By any reckoning, the competition between the super-powers has been acute in West Asia since the mid-’fifties when the Soviet Union agreed to supply weapons to President Nasser and support the forces of radical Arab nationalism headed by him. But the Soviet moves also frightened conservative regimes in countries like Saudi Arabia and Iran and thereby greatly facilitated the task of the United States in making them safe for western oil companies and other interests.
The situation has greatly changed since the Arab-Israeli war of October 1973. But President Sadat could not have gone to war unless he had taken steps to reduce Soviet influence and win the cooperation of King Feisal because, without it, oil could not have been used as a political weapon and the outcome of the Yom Kippur war could well have been very different.
Also, it is a reasonable inference that the United States would not have adopted as helpful an attitude towards the Arabs as it has since if its Western European and Japanese allies were not critically dependent on Arab oil, if its own import of oil had not increased considerably since the 1967 Arab-Israel war and if it was not assured that President Sadat was genuinely interested in living in peace with Israel as well as the pro-Western and conservative monarchies and sheikhdoms.
Plainly, factors other than the US-Soviet competition account for the rise in the power and influence of the Arabs. That could have only kept them divided and perpetuated external influence over them.
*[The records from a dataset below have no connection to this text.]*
-- ==== Sys2Proof/Machine/Records.lean ====
section
/-! DEFINITION. The records that the station sends on the console link: replies, notices and reports, as
bytes (section 12.3). -/

namespace Sys2Proof.Machine

open Sys2Proof

/-! ## Codes -/

/-- The code of a station state. -/
def StationState.code : StationState → Nat
  | .loading => 0
  | .run => 1
  | .invalid => 2
  | .muted _ => 3

/-- The code of an attempt state. -/
def AttemptState.code : AttemptState → Nat
  | .called => 0
  | .green => 1
  | .onInrun => 2
  | .airborne => 3
  | .landed => 4
  | .published => 5
  | .void => 6

/-- The code of a coach request. -/
def coachCode : CoachState → Nat
  | .none => 0
  | .pending => 1
  | .granted => 2
  | .withdrawn => 3

/-- The code of a bus state. -/
def BusState.code : BusState → Nat
  | .free => 0
  | .busyPoll | .busyTransfer => 1
  | .releasing _ _ => 2
  | .hung => 3

/-- The code of the master select. -/
def masterCode : MasterSelect → Nat
  | .auto => 0
  | .console => 1

/-- The code of a landing context's phase, 0 for none. -/
def contextCode : Option ContextPhase → Nat
  | none => 0
  | some .inrunWait => 1
  | some .flightWait => 2
  | some .pairing => 3
  | some .closing => 4
  | some .sent => 5

/-- The code of presence in the roster. -/
def Presence.code : Presence → Nat
  | .absent => 0
  | .present => 1
  | .silent => 2

/-- The code of a reply. -/
def ReplyCode.code : ReplyCode → Nat
  | .ok => 0
  | .state => 1
  | .range => 2
  | .role => 3
  | .full => 4
  | .notFound => 5
  | .event => 6

/-- The command kind of a pending console operation. -/
def SensorOp.code : SensorOp → Nat
  | .mode _ => 0x20
  | .transfer _ _ _ => 0x21
  | .release => 0x22

/-- A station-clock time as bytes. -/
def timeBytes (t : Tick) : List Byte := le32 t.toNat

/-! ## Notices -/

/-- A chosen report of LANDING_RESOLVED: span, position and event time, span 0 for a track without one. -/
def chosenBytes : Option ContactReport → List Byte
  | none => [0, 0, 0, 0, 0, 0, 0]
  | some r => byte r.span :: le16 r.position ++ timeBytes r.time

/-- A report of CONTACT_LATE and CONTACT_DISCARDED. -/
def ContactReport.bytes (r : ContactReport) : List Byte :=
  [byte r.span, byte r.track.code] ++ le16 r.position ++ timeBytes r.time

/-- The contents of a notice, in the order in which its owning rule lists them. -/
def NoticeBody.contents : NoticeBody → List Byte
  | .frameIgnored kind sender => [byte kind, byte sender]
  | .callIgnored attempt phase => le16 attempt ++ [byte phase.code]
  | .goIgnored | .gateIgnored | .leaveIgnored | .strayLeave | .corridorIgnored => []
  | .holdRaised cause source detail => [byte cause.code, byte source] ++ le16 detail
  | .holdReleased cause source detail => [byte cause.code, byte source] ++ le16 detail
  | .coachRefused phase coach steps => [byte phase.code, byte (coachCode coach), byte steps]
  | .callSent attempt bib => le16 attempt ++ [byte bib]
  | .callTaken attempt bib => le16 attempt ++ [byte bib]
  | .callLapsed attempt bib => le16 attempt ++ [byte bib]
  | .repeatLost bib => [byte bib]
  | .startListHead bib => [byte bib]
  | .roundClosing round => [byte round]
  | .roundClosed round discarded => [byte round, byte discarded]
  | .roundOpen round length => [byte round, byte length]
  | .attemptState h state missed => h.bytes ++ [byte state.code, boolByte missed]
  | .attemptIgnored attempt kind sender => le16 attempt ++ [byte kind, byte sender]
  | .attemptMismatch record kind sender bib round =>
    record.bytes ++ [byte kind, byte sender, byte bib, byte round]
  | .strayBreak barrier instant => byte (edgeBarrierCode barrier) :: timeBytes instant
  | .breakIgnored attempt barrier => le16 attempt ++ [byte (edgeBarrierCode barrier)]
  | .speedMissing attempt => le16 attempt
  | .speedImplausible attempt micros => le16 attempt ++ le32 (micros.getD 0).toNat
  | .mastStability mast stable => [byte mast, boolByte stable]
  | .sensorBus mast bus => [byte mast, byte bus.code]
  | .meanSent attempt mean used part =>
    le16 attempt ++ le16s (mean.getD 0) ++ [byte used, packByte [part, mean.isNone]]
  | .meanNotSent attempt => le16 attempt
  | .headLink span heard => [byte span, boolByte (!heard)]
  | .strayContact track offset stamp => byte track.code :: le16 offset ++ timeBytes stamp
  | .contactOutOfSpan attempt track offset => le16 attempt ++ byte track.code :: le16 offset
  | .landingResolved attempt distance quality left right notUsed =>
    le16 attempt ++ le16 distance ++ [byte quality.code] ++ chosenBytes left ++ chosenBytes right ++
      [byte notUsed]
  | .contactLate attempt report => le16 attempt ++ report.bytes
  | .contactDiscarded attempt report => le16 attempt ++ report.bytes
  | .takeoffLate attempt => le16 attempt
  | .landingAbandoned attempt => le16 attempt
  | .landingUntracked attempt kind sender => le16 attempt ++ [byte kind, byte sender]
  | .spanMismatch kind sender span => [byte kind, byte sender, byte span]
  | .manualTaken attempt distance phase => le16 attempt ++ le16 distance ++ [byte (contextCode phase)]
  | .meanIgnored attempt mast reason => le16 attempt ++ [byte mast, byte reason]
  | .gatherDone attempt entries deadline => le16 attempt ++ [byte entries, boolByte deadline]
  | .markTaken attempt seat mark replaced => le16 attempt ++ [byte seat, byte mark, boolByte replaced]
  | .markRefused seat mark cause => [byte seat, byte mark, byte cause]
  | .resultSent attempt revision total => le16 attempt ++ byte revision :: le16 total
  | .voidSent attempt reason => le16 attempt ++ [byte reason.code]
  | .resultsFull bib => [byte bib]
  | .pageDropped kind which => byte kind :: le16 which
  | .stationHeard station => [byte station]
  | .stationChanged station => [byte station]
  | .stationSilent station => [byte station]
  | .faultReported kind detail => byte kind.code :: le16 detail

/-- The record of a notice. -/
def Notice.record (n : Notice) : ConsoleRecord :=
  ⟨0x81, [byte n.body.number.1, byte n.body.number.2] ++ timeBytes n.time ++ n.body.contents⟩

/-- The record of a reply. -/
def Reply.record (r : Reply) : ConsoleRecord := ⟨0x80, [byte r.command, byte r.code.code] ++ r.extra⟩

/-! ## Reports (R186) -/

/-- The fault latch in the Station report: kind, time and detail, zeros when it is empty. -/
def FaultLatch.bytes (l : FaultLatch) : List Byte :=
  match l.record with
  | none => [0, 0, 0, 0, 0, 0, 0]
  | some r => byte r.kind.code :: timeBytes r.time ++ le16 r.detail

/-- The Station report. -/
def State.stationReport (s : State) : ConsoleRecord :=
  ⟨0x82, [byte s.loader.station, byte s.loader.state.code, s.loader.roles.toByte, byte s.condition.code] ++
    le16 s.loader.digest.toNat ++ [byte s.line.eventNumber] ++ s.latch.bytes ++
    [boolByte s.latch.overflow, s.console.mask.toByte, boolByte s.console.overrun,
      boolByte s.console.commandLost]⟩

/-- The Roster report of a station number. -/
def State.rosterReport (s : State) (n : Nat) : ConsoleRecord :=
  let e := s.rosterAt n
  ⟨0x83, [byte n, byte e.presence.code] ++ timeBytes (e.lastHeard.getD 0) ++
    (match e.status with
      | none => [0]
      | some h => byte h.event :: h.payload.bytes)⟩

/-- A hold list entry in the START report. -/
def Hold.bytes (h : Hold) : List Byte :=
  byte h.cause.code :: timeBytes h.raisedAt ++ byte h.source :: le16 h.detail

/-- The START report. -/
def State.startReport (s : State) : ConsoleRecord :=
  ⟨0x84, byte s.start.holds.length :: s.start.holds.flatMap Hold.bytes ++ [s.start.failed.toByte]⟩

/-- The MAST report. -/
def State.mastReport (s : State) : ConsoleRecord :=
  ⟨0x85, [byte (masterCode s.wind.master), byte s.wind.bus.code, boolByte s.wind.stable,
    byte ((s.wind.pendingOp.map SensorOp.code).getD 0)]⟩

/-- A pending call in the JURY report. -/
def pendingCallBytes : Option PendingCall → List Byte
  | none => [0, 0, 0, 0, 0, 0, 0, 0]
  | some p => le16 p.attempt ++ [byte p.bib, boolByte p.forerunner] ++ timeBytes p.lapseAt

/-- The JURY report. -/
def State.juryReport (s : State) : ConsoleRecord :=
  ⟨0x86, [byte s.standings.round.number, byte s.standings.round.state.code,
    byte (orZero s.standings.round.refGate), byte s.standings.startList.length] ++
    pendingCallBytes s.standings.pendingCall⟩

/-- The BOARD report. -/
def State.boardReport (s : State) : ConsoleRecord :=
  ⟨0x87, (match s.board.current with
    | none => [0xFF, 0, 0]
    | some c => byte c.entry.page.code :: le16 c.entry.page.which) ++ [byte s.board.queue.length]⟩

/-- The reports of the roles that the station holds. -/
def State.roleReports (s : State) : List ConsoleRecord :=
  (if s.loader.roles.start then [s.startReport] else []) ++
  (if s.loader.roles.mast then [s.mastReport] else []) ++
  (if s.loader.roles.jury then [s.juryReport] else []) ++
  (if s.loader.roles.board then [s.boardReport] else [])

/-- The reports of a STATUS_QUERY: in LOADING the Station report alone. -/
def State.reports (s : State) : List ConsoleRecord :=
  if s.loader.state = .loading then [s.stationReport]
  else s.stationReport :: (List.range 16).map s.rosterReport ++ s.roleReports

end Sys2Proof.Machine
end

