-- ==== Sys2Proof/Machine/Console.lean ====
section
/-! DEFINITION. The console link: the commands that every station answers, what the receive assembler
drops, and the transmitter (R33, R184 to R187). -/

namespace Sys2Proof.Machine

open Sys2Proof

/-- Changes the console port's own state. -/
def State.modConsole (s : State) (f : ConsoleState → ConsoleState) : State :=
  { s with console := f s.console }

/-! ## Commands that every station answers -/

/-- STATUS_QUERY (R186): the reply goes out with the reports, and the two marks are cleared. -/
def execStatusQuery (s : State) : Result :=
  .next (s.command 0x01 true anyRole (fun s =>
    (s.modConsole (fun c => { c with overrun := false, commandLost := false })).reply
      { command := 0x01, code := .ok, reports := s.reports }))

/-- NOTICE_MASK (R186): a flag outside the six classes is answered RANGE. -/
def execNoticeMask (flags : Nat) (s : State) : Result :=
  .next (s.command 0x04 true anyRole (fun s =>
    match ClassSet.ofByte (byte flags) with
    | some m => (s.modConsole (fun c => { c with mask := m })).answer 0x04 .ok
    | none => s.answer 0x04 .range))

/-- CLEAR_FAULT (R33). -/
def execClearFault (s : State) : Result :=
  .next (s.command 0x03 true anyRole (fun s => { s with latch := {} }.answer 0x03 .ok))

/-! ## Records of unknown kind or wrong length (R185, R190) -/

/-- The command kinds with the least and the greatest length of their payloads (section 12.3). -/
def commandLengths : List (Nat × Nat × Nat) := [
  (0x01, 0, 0), (0x02, 0, 0), (0x03, 0, 0), (0x04, 1, 1), (0x10, 0, 0), (0x20, 1, 1), (0x21, 2, 10),
  (0x22, 0, 0), (0x30, 3, 3), (0x31, 1, 60), (0x32, 1, 1), (0x33, 2, 2), (0x34, 2, 2), (0x35, 3, 3),
  (0x36, 2, 2), (0x37, 0, 0), (0x38, 0, 0), (0x39, 4, 4), (0x3A, 4, 4), (0x3B, 4, 4), (0x3C, 2, 2),
  (0x3D, 3, 3), (0x3E, 0, 0), (0x3F, 0, 60)]

/-- The kind is a command of the manual, and the length is one that it has. -/
def knownCommand (kind length : Nat) : Bool :=
  commandLengths.any (fun (k, lo, hi) => k == kind && within lo hi length)

/-- The greatest length byte of a console record. -/
def recordLimit : Nat := 60

/-- UNKNOWN_COMMAND: a complete record of unknown kind or wrong length is answered RANGE. A record whose
length byte is above 60 is skipped without reply (R184). A record that is a command changes nothing here. -/
def execUnknownCommand (kind : Nat) (payload : List Byte) (s : State) : Result :=
  .next (if recordLimit < payload.length then
      if s.resetAsserted then s
      else s.modConsole (fun c => { c with gathered := [], skipping := true, rxQuietUs := 0 })
    else if knownCommand kind payload.length then s
    else s.command kind false anyRole id)

/-! ## The receive assembler (R184) -/

/-- The longest time between two characters of a record: 100 ticks. -/
def consoleGap : Nat := 100

/-- The assembler once console RX has been quiet for a number of microseconds (R184): after 10 ms it ignores
characters no longer, and past 10 ms what was gathered is dropped. -/
def ConsoleState.quietFor (c : ConsoleState) (us : Nat) : ConsoleState :=
  { c with
    gathered := if consoleGap * tickUs < us then [] else c.gathered
    skipping := c.skipping && decide (us < consoleGap * tickUs)
    rxQuietUs := us }

/-- CONSOLE_GAP_TIMEOUT: console RX has been quiet for a number of ticks. -/
def execConsoleGapTimeout (gapTicks : Nat) (s : State) : Result :=
  .next (if s.resetAsserted then s
    else if consoleGap ≤ gapTicks then s.modConsole (·.quietFor (gapTicks * tickUs))
    else s)

/-- CONSOLE_FRAMING_ERROR: a character's stop bit is sampled low, and the partial record is dropped. -/
def execConsoleFramingError (s : State) : Result :=
  .next (if s.resetAsserted then s else s.modConsole (fun c => { c with gathered := [], rxQuietUs := 0 }))

/-! ## The transmitter (R185, R187) -/

/-- The transmitter takes the next record: the rest of a unit, a reply with its reports, or a notice. -/
def ConsoleState.transmit (c : ConsoleState) : ConsoleState :=
  match c.unit with
  | r :: rest => { c with sending := some r, unit := rest }
  | [] =>
    match c.replies with
    | r :: rest => { c with sending := some r.record, unit := r.reports, replies := rest }
    | [] =>
      match c.notices with
      | n :: rest => { c with sending := some n.record, notices := rest }
      | [] => { c with sending := none }

/-- CONSOLE_TRANSMIT: the record in transmission ends, and the next one starts. -/
def execConsoleTransmit (s : State) : Result :=
  .next (if s.resetAsserted then s else s.modConsole (·.transmit))

end Sys2Proof.Machine
end

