/-- Every step keeps the attempt table sound: at most eight records, one for an attempt, and at most one in a flight
state (R35, R43). -/
def Obligations.EveryStepKeepsTheTable : Prop :=
  ∀ s t : State, step s = .next t → s.TableSound → t.TableSound

/-- Every step keeps the start safe: no cause stands twice in the hold list, no cause stands while the start is
AMBER or GREEN, and there is a current attempt exactly outside IDLE (R59, R62, R64). -/
def Obligations.EveryStepKeepsTheStartSafe : Prop :=
  ∀ s t : State, step s = .next t → s.HoldsSound ∧ s.CycleSound → t.HoldsSound ∧ t.CycleSound

/-- Every step keeps the standings sound: at most 80 bibs on the start list and none twice, and a results list of at
most 80 entries, one a bib, in the order of R168 (R166, R168). -/
def Obligations.EveryStepKeepsTheStandings : Prop :=
  ∀ s t : State, step s = .next t → s.StandingsSound → t.StandingsSound

/-- Every step keeps the page queue sound: at most sixteen pages wait, at most one LIVE page and one HOLD page
exist, and no HOLD page while no hold is known (sections 10.2 and 10.3). -/
def Obligations.EveryStepKeepsThePages : Prop :=
  ∀ s t : State, step s = .next t → s.BoardSound → t.BoardSound

/-- Only a delivered EVENT, a STATUS of the station that the map names as JURY, with an event number other than 0, at
a station without one, RESTART and a reset change the current event number; no other command and no passing of time
does (R6, R18). -/
def Obligations.EventNumberChangesOnlyBy : Prop :=
  ∀ s t : State, step s = .next t → t.line.eventNumber ≠ s.line.eventNumber →
    ∃ c rest, s.pending = c :: rest ∧
      ((∃ l n m r, c = .eventFrame l n m r ∧ t.line.eventNumber = n) ∨
        (∃ l p, c = .statusFrame l p ∧ s.line.eventNumber = 0 ∧ s.loader.roles.jury = false ∧
          s.loader.consts.stationWith (·.jury) = some l.sender ∧ l.event ≠ 0 ∧
          t.line.eventNumber = l.event) ∨
        (c = .restart ∧ t.line.eventNumber = 0) ∨
        (c = .resetAssert ∧ t = { pending := rest, resetAsserted := true }) ∨
        (∃ straps, c = .resetRelease straps ∧ s.resetAsserted = true ∧ t.line.eventNumber = 0))
end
Despite the remarkable changes in West Asia, the super-powers would have maintained and extended their hold on Iran and Iraq if other Arab leaders, especially President Boumedienne, had not brought about an agreement between them. But for it, both Teheran and Baghdad would have continued to spend billions of dollars on purchasing arms from America and the Soviet Union and thus remained dependent on them. Whom would this competition benefit if not the super-powers themselves? Also, who can say that the present agreement will lead to a normalisation of relations between Iran and Iraq and to peace in the region if the two regimes continue the arms race and allow themselves to be manipulated by Washington and Moscow?
Competition
China itself has suffered as a result of the competition between the super-powers. But for it, the United States would not have had any good reason to intervene in the Korean war, recognise Taiwan and do all the evil things it has done in Indo-China for the last decades. In other words, China would have achieved its objective of national unification in the ‘fifties and its security environment might well have been much more favourable if the super-powers were not contending for influence in the regions around it. This would naturally have reduced for it the need to go in for nuclear weapons at a hectic pace. And the absence of a military threat and the availability of larger resources for development could have greatly reduced the compulsion to go in for the kind of austerities Peking has had to impose on its people.
The Chinese leadership can legitimately argue that collusion between the two super-powers would have been far more dangerous for the militarily weaker countries. But collusion without the backdrop of collision could not have fooled anyone or won willing supporters for either. Perhaps it could not have been sustained because in the absence of fear of each other, neither might have been able to mobilise the will and resources that are needed for a bid for world domination. Both the Soviet Union and America were expansionist and imperialist powers before they came to confront each other. But their post-war ambitions fall into an altogether different category. Collision has suited them remarkably well in undermining the autonomy of other countries.